▶ **Materials provided**
theorem execMigrationClosedReported_frame {o_ : Obj} (q_ : o_.quiet = true) (h_ : ¬ o_.id ∈ Footprint.execMigrationClosedReported) (block : Fin 64) (s : State) {t : State} (e_ : execMigrationClosedReported block s = .next t) :
    t.view o_ = s.view o_ ∧ t.still = s.canon.still := by
  simp only [Footprint.execMigrationClosedReported, List.mem_append, List.mem_cons, List.not_mem_nil, or_false, false_or, not_or, and_assoc] at h_
  refine run_frame ?_ e_
  first
  | (simp only [part_ite, part_set, h_, q_, implies_true, ite_self, not_false_eq_true, if_false]; rfl)
  | ((try simp only [part_ite, part_set, h_, q_, implies_true, ite_self, not_false_eq_true, if_false]) <;> (repeat' split) <;> (first | rfl | (simp only [part_ite, part_set, h_, q_, implies_true, ite_self, not_false_eq_true, if_false]; done) | (simp only [part_ite, part_set, h_, q_, implies_true, ite_self, not_false_eq_true, if_false]; rfl)))

theorem execMigrationSettled_frame {o_ : Obj} (q_ : o_.quiet = true) (h_ : ¬ o_.id ∈ Footprint.execMigrationSettled) (block : Fin 64) (s : State) {t : State} (e_ : execMigrationSettled block s = .next t) :
    t.view o_ = s.view o_ ∧ t.still = s.canon.still := by
  simp only [Footprint.execMigrationSettled, List.mem_append, List.mem_cons, List.not_mem_nil, or_false, false_or, not_or, and_assoc] at h_
  refine run_frame ?_ e_
  first
  | (simp only [part_ite, part_set, completeMove_part, h_, q_, implies_true, ite_self, not_false_eq_true, if_false]; rfl)
  | ((try simp only [part_ite, part_set, completeMove_part, h_, q_, implies_true, ite_self, not_false_eq_true, if_false]) <;> (repeat' split) <;> (first | rfl | (simp only [part_ite, part_set, completeMove_part, h_, q_, implies_true, ite_self, not_false_eq_true, if_false]; done) | (simp only [part_ite, part_set, completeMove_part, h_, q_, implies_true, ite_self, not_false_eq_true, if_false]; rfl)))

theorem execMigrationOpenTimeout_frame {o_ : Obj} (q_ : o_.quiet = true) (h_ : ¬ o_.id ∈ Footprint.execMigrationOpenTimeout) (block : Fin 64) (s : State) {t : State} (e_ : execMigrationOpenTimeout block s = .next t) :
    t.view o_ = s.view o_ ∧ t.still = s.canon.still := by
  simp only [Footprint.execMigrationOpenTimeout, List.mem_append, List.mem_cons, List.not_mem_nil, or_false, false_or, not_or, and_assoc] at h_
  refine run_frame ?_ e_
  first
  | (simp only [part_ite, resettle_part, h_, q_, implies_true, ite_self, not_false_eq_true, if_false]; rfl)
  | ((try simp only [part_ite, resettle_part, h_, q_, implies_true, ite_self, not_false_eq_true, if_false]) <;> (repeat' split) <;> (first | rfl | (simp only [part_ite, resettle_part, h_, q_, implies_true, ite_self, not_false_eq_true, if_false]; done) | (simp only [part_ite, resettle_part, h_, q_, implies_true, ite_self, not_false_eq_true, if_false]; rfl)))

theorem execMigrationPreChargeTimeout_frame {o_ : Obj} (q_ : o_.quiet = true) (h_ : ¬ o_.id ∈ Footprint.execMigrationPreChargeTimeout) (block : Fin 64) (s : State) {t : State} (e_ : execMigrationPreChargeTimeout block s = .next t) :
    t.view o_ = s.view o_ ∧ t.still = s.canon.still := by
  simp only [Footprint.execMigrationPreChargeTimeout, List.mem_append, List.mem_cons, List.not_mem_nil, or_false, false_or, not_or, and_assoc] at h_
  refine run_frame ?_ e_
  first
  | (simp only [part_ite, dropMove_part, h_, q_, implies_true, ite_self, not_false_eq_true, if_false]; rfl)
  | ((try simp only [part_ite, dropMove_part, h_, q_, implies_true, ite_self, not_false_eq_true, if_false]) <;> (repeat' split) <;> (first | rfl | (simp only [part_ite, dropMove_part, h_, q_, implies_true, ite_self, not_false_eq_true, if_false]; done) | (simp only [part_ite, dropMove_part, h_, q_, implies_true, ite_self, not_false_eq_true, if_false]; rfl)))

theorem execMigrationCloseTimeout_frame {o_ : Obj} (q_ : o_.quiet = true) (h_ : ¬ o_.id ∈ Footprint.execMigrationCloseTimeout) (block : Fin 64) (s : State) {t : State} (e_ : execMigrationCloseTimeout block s = .next t) :
    t.view o_ = s.view o_ ∧ t.still = s.canon.still := by
  simp only [Footprint.execMigrationCloseTimeout, List.mem_append, List.mem_cons, List.not_mem_nil, or_false, false_or, not_or, and_assoc] at h_
  refine run_frame ?_ e_
  first
  | (simp only [part_ite, part_set, withholdBlock_part, h_, q_, implies_true, ite_self, not_false_eq_true, if_false]; rfl)
  | ((try simp only [part_ite, part_set, withholdBlock_part, h_, q_, implies_true, ite_self, not_false_eq_true, if_false]) <;> (repeat' split) <;> (first | rfl | (simp only [part_ite, part_set, withholdBlock_part, h_, q_, implies_true, ite_self, not_false_eq_true, if_false]; done) | (simp only [part_ite, part_set, withholdBlock_part, h_, q_, implies_true, ite_self, not_false_eq_true, if_false]; rfl)))

theorem execAllocationPassComplete_frame {o_ : Obj} (q_ : o_.quiet = true) (h_ : ¬ o_.id ∈ Footprint.execAllocationPassComplete)  (s : State) {t : State} (e_ : execAllocationPassComplete s = .next t) :
    t.view o_ = s.view o_ ∧ t.still = s.canon.still := by
  simp only [Footprint.execAllocationPassComplete, List.mem_append, List.mem_cons, List.not_mem_nil, or_false, false_or, not_or, and_assoc] at h_
  refine run_frame ?_ e_
  first
  | (simp only [part_ite, part_set, h_, q_, implies_true, ite_self, not_false_eq_true, if_false]; rfl)
  | ((try simp only [part_ite, part_set, h_, q_, implies_true, ite_self, not_false_eq_true, if_false]) <;> (repeat' split) <;> (first | rfl | (simp only [part_ite, part_set, h_, q_, implies_true, ite_self, not_false_eq_true, if_false]; done) | (simp only [part_ite, part_set, h_, q_, implies_true, ite_self, not_false_eq_true, if_false]; rfl)))

theorem execAllocatorFastPassOverrun_frame {o_ : Obj} (q_ : o_.quiet = true) (h_ : ¬ o_.id ∈ Footprint.execAllocatorFastPassOverrun)  (s : State) {t : State} (e_ : execAllocatorFastPassOverrun s = .next t) :
    t.view o_ = s.view o_ ∧ t.still = s.canon.still := by
  simp only [Footprint.execAllocatorFastPassOverrun, List.mem_append, List.mem_cons, List.not_mem_nil, or_false, false_or, not_or, and_assoc] at h_
  refine run_frame ?_ e_
  first
  | (simp only [part_ite, part_set, part_inc, logLimited_part, h_, q_, implies_true, ite_self, not_false_eq_true, if_false]; rfl)
  | ((try simp only [part_ite, part_set, part_inc, logLimited_part, h_, q_, implies_true, ite_self, not_false_eq_true, if_false]) <;> (repeat' split) <;> (first | rfl | (simp only [part_ite, part_set, part_inc, logLimited_part, h_, q_, implies_true, ite_self, not_false_eq_true, if_false]; done) | (simp only [part_ite, part_set, part_inc, logLimited_part, h_, q_, implies_true, ite_self, not_false_eq_true, if_false]; rfl)))

theorem execFastPassOverrunLimit_frame {o_ : Obj} (q_ : o_.quiet = true) (h_ : ¬ o_.id ∈ Footprint.execFastPassOverrunLimit)  (s : State) {t : State} (e_ : execFastPassOverrunLimit s = .next t) :
    t.view o_ = s.view o_ ∧ t.still = s.canon.still := by
  simp only [Footprint.execFastPassOverrunLimit, List.mem_append, List.mem_cons, List.not_mem_nil, or_false, false_or, not_or, and_assoc] at h_
  refine run_frame ?_ e_
  first
  | (simp only [part_ite, stopAllBlocks_part, h_, q_, implies_true, ite_self, not_false_eq_true, if_false]; rfl)
  | ((try simp only [part_ite, stopAllBlocks_part, h_, q_, implies_true, ite_self, not_false_eq_true, if_false]) <;> (repeat' split) <;> (first | rfl | (simp only [part_ite, stopAllBlocks_part, h_, q_, implies_true, ite_self, not_false_eq_true, if_false]; done) | (simp only [part_ite, stopAllBlocks_part, h_, q_, implies_true, ite_self, not_false_eq_true, if_false]; rfl)))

▶ **What you are asked to do**
Looking at the data above, state how many of its lines contain the word "theorem", and give nothing but that number.

▶ **Result of this exercise**
8